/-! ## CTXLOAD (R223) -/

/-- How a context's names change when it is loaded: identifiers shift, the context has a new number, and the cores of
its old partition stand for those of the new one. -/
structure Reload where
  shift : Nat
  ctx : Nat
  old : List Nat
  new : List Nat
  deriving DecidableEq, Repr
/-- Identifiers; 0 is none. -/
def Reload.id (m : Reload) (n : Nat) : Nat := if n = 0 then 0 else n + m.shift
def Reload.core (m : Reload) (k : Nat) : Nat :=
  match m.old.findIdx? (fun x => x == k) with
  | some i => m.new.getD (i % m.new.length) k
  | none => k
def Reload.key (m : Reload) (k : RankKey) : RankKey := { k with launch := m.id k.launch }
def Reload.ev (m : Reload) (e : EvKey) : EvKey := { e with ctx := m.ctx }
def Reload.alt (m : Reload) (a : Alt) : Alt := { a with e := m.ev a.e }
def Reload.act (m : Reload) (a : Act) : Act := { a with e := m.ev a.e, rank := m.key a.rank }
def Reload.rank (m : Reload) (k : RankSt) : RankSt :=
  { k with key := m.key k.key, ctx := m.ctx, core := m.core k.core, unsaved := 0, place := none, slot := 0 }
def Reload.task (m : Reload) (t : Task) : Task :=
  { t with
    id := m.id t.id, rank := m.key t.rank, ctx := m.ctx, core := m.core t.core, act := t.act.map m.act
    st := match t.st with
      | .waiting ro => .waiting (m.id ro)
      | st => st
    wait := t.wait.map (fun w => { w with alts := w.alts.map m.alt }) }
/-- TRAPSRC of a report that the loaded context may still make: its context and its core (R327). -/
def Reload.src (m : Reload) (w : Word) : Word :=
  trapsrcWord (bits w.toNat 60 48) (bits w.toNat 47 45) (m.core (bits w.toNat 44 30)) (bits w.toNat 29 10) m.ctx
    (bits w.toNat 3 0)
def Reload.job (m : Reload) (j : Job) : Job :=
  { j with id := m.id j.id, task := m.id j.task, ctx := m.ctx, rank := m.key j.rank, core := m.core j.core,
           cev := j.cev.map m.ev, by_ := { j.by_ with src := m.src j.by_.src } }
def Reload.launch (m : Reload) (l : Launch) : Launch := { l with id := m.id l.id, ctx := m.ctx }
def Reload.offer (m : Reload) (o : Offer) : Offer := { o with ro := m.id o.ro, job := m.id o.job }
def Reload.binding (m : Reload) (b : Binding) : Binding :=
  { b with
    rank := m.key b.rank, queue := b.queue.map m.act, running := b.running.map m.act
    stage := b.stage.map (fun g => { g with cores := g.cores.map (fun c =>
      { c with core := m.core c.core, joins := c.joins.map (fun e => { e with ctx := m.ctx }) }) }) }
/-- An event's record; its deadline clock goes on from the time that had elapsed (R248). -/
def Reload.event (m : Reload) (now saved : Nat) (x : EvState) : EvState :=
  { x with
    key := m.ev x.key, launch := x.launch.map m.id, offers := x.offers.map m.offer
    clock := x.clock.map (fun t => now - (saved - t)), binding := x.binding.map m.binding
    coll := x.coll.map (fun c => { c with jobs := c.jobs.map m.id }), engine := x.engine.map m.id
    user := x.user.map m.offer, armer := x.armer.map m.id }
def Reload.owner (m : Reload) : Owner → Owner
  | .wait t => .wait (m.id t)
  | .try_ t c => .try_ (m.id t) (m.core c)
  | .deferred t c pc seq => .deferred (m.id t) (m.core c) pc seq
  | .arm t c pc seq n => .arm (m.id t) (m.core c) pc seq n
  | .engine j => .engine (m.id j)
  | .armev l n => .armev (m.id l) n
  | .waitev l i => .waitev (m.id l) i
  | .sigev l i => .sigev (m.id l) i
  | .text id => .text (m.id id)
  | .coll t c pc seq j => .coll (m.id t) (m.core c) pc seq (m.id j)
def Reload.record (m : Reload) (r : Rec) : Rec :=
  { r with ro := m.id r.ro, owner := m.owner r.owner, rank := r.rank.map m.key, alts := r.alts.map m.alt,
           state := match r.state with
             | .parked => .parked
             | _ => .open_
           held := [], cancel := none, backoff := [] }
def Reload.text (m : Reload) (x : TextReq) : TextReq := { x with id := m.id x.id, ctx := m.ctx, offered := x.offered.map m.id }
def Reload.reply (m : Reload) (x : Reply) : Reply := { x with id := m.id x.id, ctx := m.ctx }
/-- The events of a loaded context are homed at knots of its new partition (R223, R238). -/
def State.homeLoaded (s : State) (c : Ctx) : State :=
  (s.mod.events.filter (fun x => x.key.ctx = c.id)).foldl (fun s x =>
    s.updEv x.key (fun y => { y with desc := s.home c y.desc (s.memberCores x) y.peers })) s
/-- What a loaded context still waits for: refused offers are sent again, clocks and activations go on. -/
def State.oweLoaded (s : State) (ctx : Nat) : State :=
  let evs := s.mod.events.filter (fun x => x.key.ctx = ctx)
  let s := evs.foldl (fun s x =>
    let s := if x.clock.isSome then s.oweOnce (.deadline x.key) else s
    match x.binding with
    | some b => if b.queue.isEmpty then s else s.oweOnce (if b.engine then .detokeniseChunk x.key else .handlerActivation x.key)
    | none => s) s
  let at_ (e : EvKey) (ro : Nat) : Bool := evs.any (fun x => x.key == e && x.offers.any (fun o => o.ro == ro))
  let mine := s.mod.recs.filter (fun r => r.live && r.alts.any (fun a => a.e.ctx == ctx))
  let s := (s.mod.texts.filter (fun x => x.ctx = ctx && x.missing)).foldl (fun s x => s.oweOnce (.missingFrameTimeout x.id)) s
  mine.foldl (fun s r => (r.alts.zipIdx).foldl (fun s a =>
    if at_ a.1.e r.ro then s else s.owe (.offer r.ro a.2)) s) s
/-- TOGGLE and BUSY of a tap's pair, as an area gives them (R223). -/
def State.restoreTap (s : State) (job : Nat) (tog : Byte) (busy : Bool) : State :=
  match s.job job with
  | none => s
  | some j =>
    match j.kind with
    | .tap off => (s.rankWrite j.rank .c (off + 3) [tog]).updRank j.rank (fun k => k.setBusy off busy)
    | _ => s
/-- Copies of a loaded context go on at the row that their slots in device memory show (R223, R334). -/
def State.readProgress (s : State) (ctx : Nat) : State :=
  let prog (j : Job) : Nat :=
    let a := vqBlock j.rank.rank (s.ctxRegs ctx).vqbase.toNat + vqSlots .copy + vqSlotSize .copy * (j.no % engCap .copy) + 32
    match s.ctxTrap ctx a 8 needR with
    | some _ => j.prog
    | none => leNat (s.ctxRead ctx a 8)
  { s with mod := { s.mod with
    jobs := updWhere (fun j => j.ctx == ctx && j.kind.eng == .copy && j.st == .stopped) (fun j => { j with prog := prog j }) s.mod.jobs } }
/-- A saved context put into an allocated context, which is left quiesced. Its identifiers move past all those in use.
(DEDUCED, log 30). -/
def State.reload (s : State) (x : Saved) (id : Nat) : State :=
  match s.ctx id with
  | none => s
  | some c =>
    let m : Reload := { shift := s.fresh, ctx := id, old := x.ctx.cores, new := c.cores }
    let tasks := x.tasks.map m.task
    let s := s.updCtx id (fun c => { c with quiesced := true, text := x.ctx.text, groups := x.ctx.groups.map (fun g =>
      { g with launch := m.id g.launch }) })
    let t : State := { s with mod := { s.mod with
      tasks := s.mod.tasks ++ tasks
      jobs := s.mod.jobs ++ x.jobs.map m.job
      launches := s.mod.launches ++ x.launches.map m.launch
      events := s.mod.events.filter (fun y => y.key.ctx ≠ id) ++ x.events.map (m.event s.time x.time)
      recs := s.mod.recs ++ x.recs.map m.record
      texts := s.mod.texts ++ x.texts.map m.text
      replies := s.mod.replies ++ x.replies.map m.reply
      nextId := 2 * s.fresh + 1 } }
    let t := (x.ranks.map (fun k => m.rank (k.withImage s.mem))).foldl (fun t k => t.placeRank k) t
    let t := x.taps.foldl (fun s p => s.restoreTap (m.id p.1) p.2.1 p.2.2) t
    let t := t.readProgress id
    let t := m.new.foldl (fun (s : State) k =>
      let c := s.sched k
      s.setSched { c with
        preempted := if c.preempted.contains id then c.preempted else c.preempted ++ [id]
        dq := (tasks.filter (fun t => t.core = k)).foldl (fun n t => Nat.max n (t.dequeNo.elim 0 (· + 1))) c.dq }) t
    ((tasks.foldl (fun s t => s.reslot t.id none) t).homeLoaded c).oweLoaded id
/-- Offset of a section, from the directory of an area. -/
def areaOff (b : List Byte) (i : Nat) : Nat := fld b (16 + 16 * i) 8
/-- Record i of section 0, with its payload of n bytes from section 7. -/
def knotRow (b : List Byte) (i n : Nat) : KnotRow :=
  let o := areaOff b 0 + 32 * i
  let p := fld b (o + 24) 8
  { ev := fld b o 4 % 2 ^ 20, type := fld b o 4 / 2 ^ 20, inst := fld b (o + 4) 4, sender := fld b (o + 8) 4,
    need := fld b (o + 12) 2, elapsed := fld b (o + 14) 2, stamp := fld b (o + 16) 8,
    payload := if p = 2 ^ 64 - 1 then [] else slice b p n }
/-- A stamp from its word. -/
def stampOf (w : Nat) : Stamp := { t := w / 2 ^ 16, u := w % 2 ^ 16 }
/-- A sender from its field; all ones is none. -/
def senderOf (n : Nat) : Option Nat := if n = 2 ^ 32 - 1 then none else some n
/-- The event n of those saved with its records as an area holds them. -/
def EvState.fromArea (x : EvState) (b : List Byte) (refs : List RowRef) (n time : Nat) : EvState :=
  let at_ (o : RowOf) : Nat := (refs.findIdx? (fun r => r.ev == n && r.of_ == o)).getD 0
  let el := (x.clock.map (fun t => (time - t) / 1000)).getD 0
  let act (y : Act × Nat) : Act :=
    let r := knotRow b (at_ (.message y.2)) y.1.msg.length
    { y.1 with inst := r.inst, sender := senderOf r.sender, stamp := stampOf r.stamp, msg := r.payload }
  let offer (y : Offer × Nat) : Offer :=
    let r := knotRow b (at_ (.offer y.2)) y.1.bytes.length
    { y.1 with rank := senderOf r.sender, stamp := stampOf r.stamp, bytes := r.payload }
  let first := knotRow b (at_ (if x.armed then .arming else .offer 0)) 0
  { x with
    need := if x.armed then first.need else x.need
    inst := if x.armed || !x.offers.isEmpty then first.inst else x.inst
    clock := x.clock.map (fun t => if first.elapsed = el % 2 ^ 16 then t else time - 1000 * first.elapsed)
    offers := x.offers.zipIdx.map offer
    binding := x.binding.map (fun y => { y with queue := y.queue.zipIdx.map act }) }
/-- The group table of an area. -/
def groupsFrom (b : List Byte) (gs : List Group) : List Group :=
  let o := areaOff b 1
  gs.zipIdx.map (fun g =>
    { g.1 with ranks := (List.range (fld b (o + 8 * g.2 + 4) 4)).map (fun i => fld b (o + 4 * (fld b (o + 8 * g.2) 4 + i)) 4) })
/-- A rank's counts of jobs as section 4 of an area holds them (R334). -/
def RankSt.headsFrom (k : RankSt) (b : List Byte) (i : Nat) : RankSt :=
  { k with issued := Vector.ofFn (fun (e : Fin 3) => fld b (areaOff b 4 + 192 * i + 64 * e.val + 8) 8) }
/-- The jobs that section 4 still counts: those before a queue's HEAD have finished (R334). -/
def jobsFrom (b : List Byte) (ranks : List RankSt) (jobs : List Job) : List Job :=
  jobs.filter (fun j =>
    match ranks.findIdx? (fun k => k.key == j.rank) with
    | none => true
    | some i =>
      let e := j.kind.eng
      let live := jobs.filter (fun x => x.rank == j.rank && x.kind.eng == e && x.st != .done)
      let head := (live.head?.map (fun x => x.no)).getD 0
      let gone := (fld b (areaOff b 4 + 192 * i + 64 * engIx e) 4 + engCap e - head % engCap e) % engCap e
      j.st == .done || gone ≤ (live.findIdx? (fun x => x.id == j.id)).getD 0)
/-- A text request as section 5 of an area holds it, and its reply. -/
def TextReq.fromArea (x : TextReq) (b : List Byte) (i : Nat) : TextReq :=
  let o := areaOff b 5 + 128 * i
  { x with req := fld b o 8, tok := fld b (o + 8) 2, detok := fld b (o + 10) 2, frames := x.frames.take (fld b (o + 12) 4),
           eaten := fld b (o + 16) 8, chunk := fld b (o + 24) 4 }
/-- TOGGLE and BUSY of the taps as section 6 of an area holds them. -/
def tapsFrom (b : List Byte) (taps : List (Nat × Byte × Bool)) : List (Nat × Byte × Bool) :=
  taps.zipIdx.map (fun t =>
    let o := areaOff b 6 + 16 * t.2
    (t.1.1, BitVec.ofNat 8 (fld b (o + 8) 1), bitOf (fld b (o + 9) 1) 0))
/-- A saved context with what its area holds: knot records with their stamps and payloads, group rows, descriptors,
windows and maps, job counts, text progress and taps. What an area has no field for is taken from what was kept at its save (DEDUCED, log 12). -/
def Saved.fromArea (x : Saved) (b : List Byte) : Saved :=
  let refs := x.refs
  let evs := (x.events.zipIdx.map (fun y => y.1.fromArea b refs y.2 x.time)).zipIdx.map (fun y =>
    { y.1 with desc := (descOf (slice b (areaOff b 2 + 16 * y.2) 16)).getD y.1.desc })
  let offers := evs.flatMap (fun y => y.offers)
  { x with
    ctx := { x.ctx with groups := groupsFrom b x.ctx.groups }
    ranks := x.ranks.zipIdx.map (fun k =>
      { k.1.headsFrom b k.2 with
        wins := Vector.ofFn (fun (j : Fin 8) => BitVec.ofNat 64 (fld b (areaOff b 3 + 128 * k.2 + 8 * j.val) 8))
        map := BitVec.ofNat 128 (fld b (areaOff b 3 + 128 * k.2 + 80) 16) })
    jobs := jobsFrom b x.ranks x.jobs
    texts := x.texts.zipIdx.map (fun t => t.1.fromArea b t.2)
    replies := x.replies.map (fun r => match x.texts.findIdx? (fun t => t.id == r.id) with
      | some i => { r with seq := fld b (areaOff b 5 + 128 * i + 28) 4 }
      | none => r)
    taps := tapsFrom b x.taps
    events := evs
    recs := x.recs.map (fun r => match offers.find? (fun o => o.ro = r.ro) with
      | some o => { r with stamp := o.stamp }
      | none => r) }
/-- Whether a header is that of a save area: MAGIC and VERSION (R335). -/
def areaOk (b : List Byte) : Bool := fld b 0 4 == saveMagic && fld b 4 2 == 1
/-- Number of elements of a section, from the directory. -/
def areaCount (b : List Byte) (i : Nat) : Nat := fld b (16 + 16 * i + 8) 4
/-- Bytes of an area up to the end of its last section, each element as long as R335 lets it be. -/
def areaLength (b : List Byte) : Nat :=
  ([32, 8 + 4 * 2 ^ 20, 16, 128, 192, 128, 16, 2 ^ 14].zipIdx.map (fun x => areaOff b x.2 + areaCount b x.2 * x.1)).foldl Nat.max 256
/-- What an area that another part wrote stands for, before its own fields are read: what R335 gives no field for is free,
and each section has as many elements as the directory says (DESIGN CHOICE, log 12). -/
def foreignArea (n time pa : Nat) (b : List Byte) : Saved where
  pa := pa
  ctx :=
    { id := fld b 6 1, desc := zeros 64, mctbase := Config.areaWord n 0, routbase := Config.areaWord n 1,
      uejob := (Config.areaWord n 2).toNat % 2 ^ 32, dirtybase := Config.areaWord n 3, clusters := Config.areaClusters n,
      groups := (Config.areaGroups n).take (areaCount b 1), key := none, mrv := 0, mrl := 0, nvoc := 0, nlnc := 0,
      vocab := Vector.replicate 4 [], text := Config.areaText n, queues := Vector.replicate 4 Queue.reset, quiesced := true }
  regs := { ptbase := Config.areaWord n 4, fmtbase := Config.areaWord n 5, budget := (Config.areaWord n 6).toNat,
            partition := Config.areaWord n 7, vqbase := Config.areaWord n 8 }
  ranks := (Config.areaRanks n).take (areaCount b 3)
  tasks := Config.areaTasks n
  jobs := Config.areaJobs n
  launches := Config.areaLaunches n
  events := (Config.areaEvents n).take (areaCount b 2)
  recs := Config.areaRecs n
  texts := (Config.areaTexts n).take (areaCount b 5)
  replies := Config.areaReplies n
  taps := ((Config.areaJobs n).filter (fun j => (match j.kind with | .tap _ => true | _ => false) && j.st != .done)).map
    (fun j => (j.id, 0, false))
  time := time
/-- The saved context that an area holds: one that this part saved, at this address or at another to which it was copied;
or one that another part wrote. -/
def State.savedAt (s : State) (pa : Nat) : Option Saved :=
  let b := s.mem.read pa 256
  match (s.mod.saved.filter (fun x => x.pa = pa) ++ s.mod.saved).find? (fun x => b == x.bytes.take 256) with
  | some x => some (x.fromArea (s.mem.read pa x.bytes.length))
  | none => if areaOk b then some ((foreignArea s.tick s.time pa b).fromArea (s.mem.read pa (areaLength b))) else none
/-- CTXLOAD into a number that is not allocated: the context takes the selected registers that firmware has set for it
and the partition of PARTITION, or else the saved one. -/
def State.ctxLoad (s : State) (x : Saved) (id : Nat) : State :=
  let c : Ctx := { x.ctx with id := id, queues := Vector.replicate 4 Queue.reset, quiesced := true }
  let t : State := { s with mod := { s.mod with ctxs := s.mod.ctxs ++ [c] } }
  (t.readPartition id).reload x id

··········

EXERCISE DESCRIPTION —
Where a line in the records above contains the word "mine", copy that line.

SOLVED PROBLEM —
  let mine := s.mod.recs.filter (fun r => r.live && r.alts.any (fun a => a.e.ctx == ctx))
  mine.foldl (fun s r => (r.alts.zipIdx).foldl (fun s a =>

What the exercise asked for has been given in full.